El pacto tantas veces pregonado para la regeneración democrática y contra la corrupción -que apenas apuntaba algunos retoques superficiales en la financiación de los partidos políticos y que se anunció en febrero de 2013- se ha quedado en agua de borrajas. El fiscal general clama en el desierto y denuncia una “legislación insuficiente, enrevesada y con penas no acordes con la gravedad que se demanda por la ciudadanía”, “absoluciones difíciles de entender y sin recuperación del dinero sustraído”, “actuaciones exasperadamente lentas”, “prescripciones incomprensibles” “agujeros negros en la ejecución de sentencias”, “indultos a corruptos”, “falta de medios materiales y personales”…
El 96% de los españoles considera que la corrupción es una práctica generalizada, y muchos medios de comunicación y las tertulias banales tienden a generalizar las acusaciones sembrando dudas sobre todo y sobre todos.

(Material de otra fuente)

-- ==== Sys2Proof/Tests/Slice0.lean ====
section
/-! SUPPORT. Tests. Expected results are the spec's: the tables and programs of
`95_test_vectors.md`, or a rule worked by hand. Then one witness for the hypotheses of each statement
of Certificates/Slice0/Obligations.lean that has hypotheses. -/

namespace Sys2Proof.Tests

open Sys2Proof.Machine

/-! ### Decoding, assembling, well-formedness -/

/-- R55, bit by bit: fixed 1101010100, L 0, op0 01, op1 000, CRn 1000, CRm 0010, op2 101, Rt 00101. -/
theorem test_decode_bits :
    decode 0b11010101000010001000001010100101#32 = .instr (.tlbiRvale1is 5) := by decide

/-- Section 2 of the vectors: the bytes `BF 82 08 D5`, least significant first (R37). -/
theorem test_decode_bytes :
    decodeBytes [0xBF#8, 0x82#8, 0x08#8, 0xD5#8, 0x00#8] = .ok (.tlbiRvale1is 31, [0x00#8]) := by
  decide

/-- Section 2 of the vectors: op2 = 0b110 is `Unknown(w)`. -/
theorem test_decode_unknown : decode 0xD50882C0#32 = .unknown 0xD50882C0#32 := by decide

theorem test_decode_truncated :
    decodeBytes [0xA0#8, 0x82#8, 0x08#8] = .error (.truncated [0xA0#8, 0x82#8, 0x08#8]) := by
  decide

theorem test_decode_unknown_bytes :
    decodeBytes [0x1F#8, 0x20#8, 0x03#8, 0xD5#8] = .error (.unknownWord 0xD503201F#32) := by
  decide

theorem test_encode : encode (.tlbiRvale1is 30) = 0xD50882BE#32 := by decide

/-- R67: `SYS #0, C8, C2, #5, X3`. -/
theorem test_assemble_sys :
    Asm.assemble (.sys 0 8 2 5 (some (.x 3))) = some (.tlbiRvale1is 3) := by decide

/-- R66: `X31` is no register name. -/
theorem test_wellFormed_no_x31 : XReg.wellFormed (.x 31) = false := by decide

theorem test_wellFormed_line : Asm.wellFormed (.tlbiRvale1is (some (.x 31))) = false := by decide

/-- R53: each selector of the `SYS` spelling too wide for its field. -/
theorem test_wellFormed_selectors :
    [Asm.sys 8 8 2 5 none, .sys 0 16 2 5 none, .sys 0 8 16 5 none, .sys 0 8 2 8 none,
      .sys 0 8 2 5 (some (.x 40))].map Asm.wellFormed = [false, false, false, false, false] := by
  decide

/-- Every register number is admitted (R55). -/
theorem test_wellFormed_instr : (Instr.tlbiRvale1is 31).wellFormed = true := by decide

/-! ### Small systems -/

/-- The parameters of program 1: no EL2, no EL3, Non-secure, 16-bit ASIDs, nothing filled. -/
def plain : Params where
  haveTlbiRange := true
  haveEl2 := false
  haveEl3 := false
  el2IsAArch32 := .fixed false
  asidBitsImpl := .bits16
  asidBitsInUse := .fixed .bits16
  granules := [.g4K, .g16K, .g64K]
  vmidBits := .bits16
  baseExt := .sign
  rangeMatch := .overlap
  completion := .pending
  tlbFill := .fixed false
  secStateNoEl3 := .nonSecure

/-- EL2 and EL3 implemented. -/
def full : Params := { plain with haveEl2 := true, haveEl3 := true }

/-- A PE at EL1 at `0x80000` with every register `v`. -/
def peWith (v : Word) : Pe where
  x := Vector.replicate 31 v
  pc := 0x80000#64
  el := .el1
  scr := ⟨true, false, false⟩
  hcr := ⟨false, false, false, false⟩
  hfgitr := ⟨false⟩
  currentVmid := 5#16
  fault := none
  program := none
  text := []

/-- An agent of domain 0 or another with nothing pending. -/
def agentOf (kind : AgentKind) (domain : Nat) (tlb : Tlb) : Agent := ⟨kind, domain, tlb, []⟩

/-- A system in which it is PE 0's turn. -/
def system (c : Params) (agents : List Agent) : State := ⟨c, agents, .instruction 0, 0, 0, none⟩

/-- One PE alone. -/
def alone (c : Params) (pe : Pe) : State := system c [agentOf (.pe pe) 0 []]

/-- E1 of the sample TLB (section 4 of the vectors). -/
def e1 : TlbEntry :=
  ⟨true, true, 3, false, 0x0042#16, 5#16, .el10, .nonSecure, .g4K, 0x7F0000100000, 0x1000, 0⟩

/-- The sample TLB E1 to E15. -/
def sample : List TlbEntry :=
  [e1, { e1 with asid := 0x0043#16 },
    { e1 with global := true, asid := 0x0099#16, base := 0x7F0000103000 },
    { e1 with vmid := 6#16 }, { e1 with base := 0x7F0000104000 },
    { e1 with level := 2, global := true, base := 0x7F0000000000, size := 0x200000 },
    { e1 with granule := .g16K, size := 0x4000 }, { e1 with sec := .secure },
    { e1 with regime := .el20 }, { e1 with stage1 := false },
    { e1 with final := false, level := 2, base := 0x7F0000000000, size := 0x200000 },
    { e1 with base := 0x7F00000FF000 },
    { e1 with level := 0, global := true, base := 0x7F0000000000, size := 0x8000000000 },
    { e1 with global := true, sec := .secure, vmid := 0#16, base := 0x7F0000101000 },
    { e1 with global := true, sec := .secure, base := 0x7F0000101000 }]

/-- The numbers of the sample's entries that an execution by PE 0 requires of agent `a`. -/
def requiredOf (c : Params) (pe : Pe) (a : Nat) (agents : List Agent) (v : Word) : List Nat :=
  match agents[a]? with
  | some ag =>
    (sample.zipIdx.filter fun x =>
      requires (requirement (system c agents) 0 pe v a ag.kind) x.1).map fun x => x.2 + 1
  | none => []

/-- The same of the executing PE itself. -/
def requiredHere (c : Params) (pe : Pe) (v : Word) : List Nat :=
  requiredOf c pe 0 [agentOf (.pe pe) 0 []] v

/-! ### Vectors of the operand (section 3) -/

/-- The fields asid, scale, num, ttl, baf of an operand, and for a granule the base under `sign` and
under `zero`, the size, the effective TTL and whether the range is UNPREDICTABLE. -/
def operandRow (v : Word) : List Nat :=
  [(operandAsid v).toNat, operandScale v, operandNum v, (operandTtl v).toNat,
    (operandBaf v).toNat] ++
  match granuleOf (operandTg v) with
  | some g =>
    [(baseAddress .sign g (operandBaf v)).toNat, (baseAddress .zero g (operandBaf v)).toNat,
      operandSize g v, (effectiveTtl g (operandTtl v)).toNat, (unpredictableRange g v).toNat]
  | none => []

/-- V1, V2, V3, V4, V6, V8, V11, V13, V14, V16, V18. -/
theorem test_operand_vectors :
    [0x0001400000080000#64, 0xFFFF7F8000000000#64, 0x0007912000010000#64, 0x0000C04000000001#64,
      0x12343FFFFFFFFFFF#64, 0x0000402000040200#64, 0x0000401FFFFFFFFF#64, 0x00AB914000000801#64,
      0x0000E06000012345#64, 0x0000C02002000000#64, 0xFFFFFFFFFFFFFFFF#64].map operandRow =
    [[0x0001, 0, 0, 0, 0x80000, 0x80000000, 0x80000000, 0x2000, 0, 0],
      [0xFFFF, 3, 31, 0, 0, 0, 0, 0x200000000, 0, 0],
      [0x0007, 1, 2, 1, 0x10000, 0x40000000, 0x40000000, 0x300000, 0, 0],
      [0, 0, 0, 2, 1, 0x10000, 0x10000, 0x20000, 2, 1],
      [0x1234, 3, 31, 3, 0x1FFFFFFFFF],
      [0, 0, 0, 1, 0x40200, 0x40200000, 0x40200000, 0x2000, 1, 1],
      [0, 0, 0, 0, 0x1FFFFFFFFF, 0xFFFFFFFFFFFFF000, 0x0001FFFFFFFFF000, 0x2000, 0, 0],
      [0x00AB, 1, 2, 2, 0x801, 0x2004000, 0x2004000, 0x300000, 2, 1],
      [0, 2, 0, 3, 0x12345, 0x123450000, 0x123450000, 0x8000000, 3, 0],
      [0, 0, 0, 1, 0x2000000, 0x20000000000, 0x20000000000, 0x20000, 1, 1],
      [0xFFFF, 3, 31, 3, 0x1FFFFFFFFF, 0xFFFFFFFFFFFF0000, 0x001FFFFFFFFF0000, 0x2000000000, 3,
        0]] := by
  decide +kernel

/-- V5, V7, V9, V10, V12, V15: aligned, or not, for the level the TTL names. -/
theorem test_alignment_vectors :
    [unpredictableRange .g64K 0x0000C04000002000#64, unpredictableRange .g4K 0x0000402000040000#64,
      unpredictableRange .g4K 0x0000404000040200#64, unpredictableRange .g4K 0x0000404000040201#64,
      unpredictableRange .g16K 0x00AB914000000800#64,
      unpredictableRange .g64K 0x0000C02004000000#64] =
    [false, false, false, true, false, false] := by
  decide +kernel

/-! ### Vectors of the required set (section 4) -/

/-- Contexts cA, cB, cC, cD, cF of section 4. -/
def cA : Pe := peWith 0x004240E7F0000100#64
def cB : Pe := { cA with hcr := ⟨true, true, false, false⟩ }
def cD : Pe := { cA with scr := ⟨false, true, false⟩ }
def cF : Pe := { cA with scr := ⟨false, false, false⟩ }
def noEl2 : Params := { full with haveEl2 := false }
def asid8 : Params := { full with asidBitsInUse := .fixed .bits8 }
def contained : Params := { full with rangeMatch := .contained }

/-- M1 to M13. -/
theorem test_required_on_the_issuer :
    [requiredHere full cA 0x004240E7F0000100#64, requiredHere full cA 0x00424087F0000100#64,
      requiredHere contained cA 0x00424087F0000100#64, requiredHere full cB 0x004240E7F0000100#64,
      requiredHere noEl2 cA 0x004240E7F0000100#64, requiredHere full cD 0x004240E7F0000100#64,
      requiredHere asid8 cA 0x014240E7F0000100#64, requiredHere full cA 0x014240E7F0000100#64,
      requiredHere full cA 0x004240C7F0000100#64, requiredHere full cA 0x00428001FC000040#64,
      requiredHere asid8 cA 0x004240E7F0000100#64, requiredHere noEl2 cA 0x00424087F0000100#64,
      requiredHere full cF 0x004240E7F0000100#64] =
    [[1, 3], [1, 3, 6, 13], [1, 3], [9], [1, 3, 4], [8, 15], [3], [3], [], [7], [1, 3],
      [1, 3, 4, 6, 13], [8, 14, 15]] := by
  decide +kernel

/-- Issuer, a PE of its domain with another EEL2, one with the same, a PE outside, a System MMU. -/
def neighbours (pe : Pe) : List Agent :=
  [agentOf (.pe pe) 0 [], agentOf (.pe { pe with scr := { pe.scr with eel2 := !pe.scr.eel2 } }) 0 [],
    agentOf (.pe pe) 0 [], agentOf (.pe pe) 1 [], agentOf .systemMmu 0 []]

/-- A1 to A9. -/
theorem test_required_on_other_agents :
    [requiredOf full cA 1 (neighbours cA) 0x004240E7F0000100#64,
      requiredOf full cA 3 (neighbours cA) 0x004240E7F0000100#64,
      requiredOf full cA 4 (neighbours cA) 0x004240E7F0000100#64,
      requiredOf full cD 2 (neighbours cD) 0x004240E7F0000100#64,
      requiredOf full cD 1 (neighbours cD) 0x004240E7F0000100#64,
      requiredOf full cD 4 (neighbours cD) 0x004240E7F0000100#64,
      requiredOf full cF 2 (neighbours cF) 0x004240E7F0000100#64,
      requiredOf full cF 1 (neighbours cF) 0x004240E7F0000100#64,
      requiredOf full cF 4 (neighbours cF) 0x004240E7F0000100#64] =
    [[1, 3], [], [], [8, 15], [], [], [8, 14, 15], [], [14]] := by
  decide +kernel

/-! ### Vectors of the access check (section 5) -/

/-- A PE with given level and controls: EL, TTLB, TTLBIS, FGTEn, the HFGITR bit; NS = 1. -/
def controls (el : EL) (ttlb ttlbis fgten hfg : Bool) : Pe :=
  { peWith 0#64 with
    el := el
    scr := ⟨true, false, fgten⟩
    hcr := ⟨false, false, ttlb, ttlbis⟩
    hfgitr := ⟨hfg⟩ }

def absent : Params := { full with haveTlbiRange := false }
def noEl3 : Params := { full with haveEl3 := false }
def el2AArch32 : Params := { full with el2IsAArch32 := .fixed true }

/-- The access check of PE 0 alone. -/
def accessOf (c : Params) (pe : Pe) : Option FaultReason := access (alone c pe) 0 pe

/-- X1 to X13; X11 with EL2 absent and with EL2 in AArch32. -/
theorem test_access_vectors :
    [accessOf absent (controls .el0 false false false false),
      accessOf absent (controls .el1 true false false false),
      accessOf absent (controls .el3 false false false false),
      accessOf full (controls .el0 true true true true),
      accessOf full (controls .el1 true false false false),
      accessOf full (controls .el1 false true false false),
      accessOf noEl3 (controls .el1 false false false true),
      accessOf full (controls .el1 false false true true),
      accessOf full (controls .el1 false false false true),
      accessOf full (controls .el1 false false true false),
      accessOf noEl2 (controls .el1 true true true true),
      accessOf el2AArch32 (controls .el1 true true true true),
      accessOf full (controls .el2 true true true true),
      accessOf full (controls .el3 true true true true)] =
    [some .undefined, some .undefined, some .undefined, some .undefined,
      some (.systemAccessTrap .el2 0x18), some (.systemAccessTrap .el2 0x18),
      some (.systemAccessTrap .el2 0x18), some (.systemAccessTrap .el2 0x18), none, none, none,
      none, none, none] := by
  decide

/-! ### One step (section 6) -/

/-- What a test looks at after a step: `pc` and fault record of PE 0, the number of pending requests
of each agent, and the refusal mark. -/
def seen (o : Host.Outcome State Fault Refusal) :
    Option (Option (Word × Option FaultRecord) × List Nat × Option Refusal) :=
  match o with
  | .next s =>
    some ((s.pe? 0).map fun pe => (pe.pc, pe.fault), s.agents.map fun ag => ag.pending.length,
      s.refusal)
  | .fault _ => none
  | .refused _ => none

/-- Program 1: PE 0 and PE 1 in one domain, PE 2 outside. -/
def program1 : State :=
  system plain
    [agentOf (.pe (peWith 0x0001400000080000#64)) 0 [],
      agentOf (.pe (peWith 0#64)) 0 [], agentOf (.pe (peWith 0#64)) 1 []]

theorem test_program1_issue :
    seen (step (program1.loadProgram 0 0x80000#64 [0xD50882A0#32])) =
      some (some (0x80004#64, none), [1, 1, 0], none) := by
  decide +kernel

La confianza en los políticos se encuentra en su nivel más bajo desde el inicio de la democracia. Y es que los que tienen que hacerlo no asumen responsabilidades y, como plantea José María Izquierdo, se expande como una epidemia la descomunal indecencia del silencio por parte de quienes pueden propiciar las medidas adecuadas para atajar la degeneración que campa por sus respetos en nuestra sociedad: Es incomprensible que nadie pida perdón; que nadie asuma las responsabilidades políticas y morales. Que nadie dimita. La corrupción y el fraude se han instalado en el cuerpo social y amenazan con arrastrar hasta el abismo y subvertir la esencia de la democracia, porque, mientras todo esto se explicita cada día ante la ciudadanía, en este país siguen aumentando la desigualdad, la pobreza, la precariedad laboral, los recortes en la educación, la sanidad y los servicios sociales, la quiebra de la justicia social…
Vivimos en una sociedad de la que se ha adueñado el capitalismo salvaje. En la V Conferencia Mundial de Parlamentarios contra la Corrupción, en la que participaron 78 países, se hizo público que las prácticas corruptas cuestan en el mundo en estos momentos 1.26 billones al año y afectan a 14.000 millones de personas. Para John Kenneth Galbraith, “la corrupción es inherente al sistema capitalista porque la gente confunde la ética del mercado con la ética propiamente dicha, y el afán de enriquecimiento va unido al capitalismo. Es uno de los fallos más graves del sistema”. La competitividad sin límites, la disminución de los controles del Estado, la falta de transparencia y el poder de las élites para empobrecer la política y ponerla a su servicio contribuye al aumento incontrolable de la corrupción sistémica. Es el objetivo último del neoliberalismo: hacer posible un estado fallido donde el mercado sustituya a los valores democráticos. Como señala Tzvetan Todorov, “se caracteriza por una concepción de la economía como actividad completamente separada de la vida social, que debe escapar al control de la política”.
El filósofo francés André Glucksmann asegura que el siglo XXI va a estar protagonizado por una lucha entre la democracia y la corrupción. Me temo que estamos inmersos en esa guerra y que nuestras élites políticas y financieras no tienen clara la opción. Desde luego, no parecen ser ellos los que estén dispuestos a regenerar la democracia.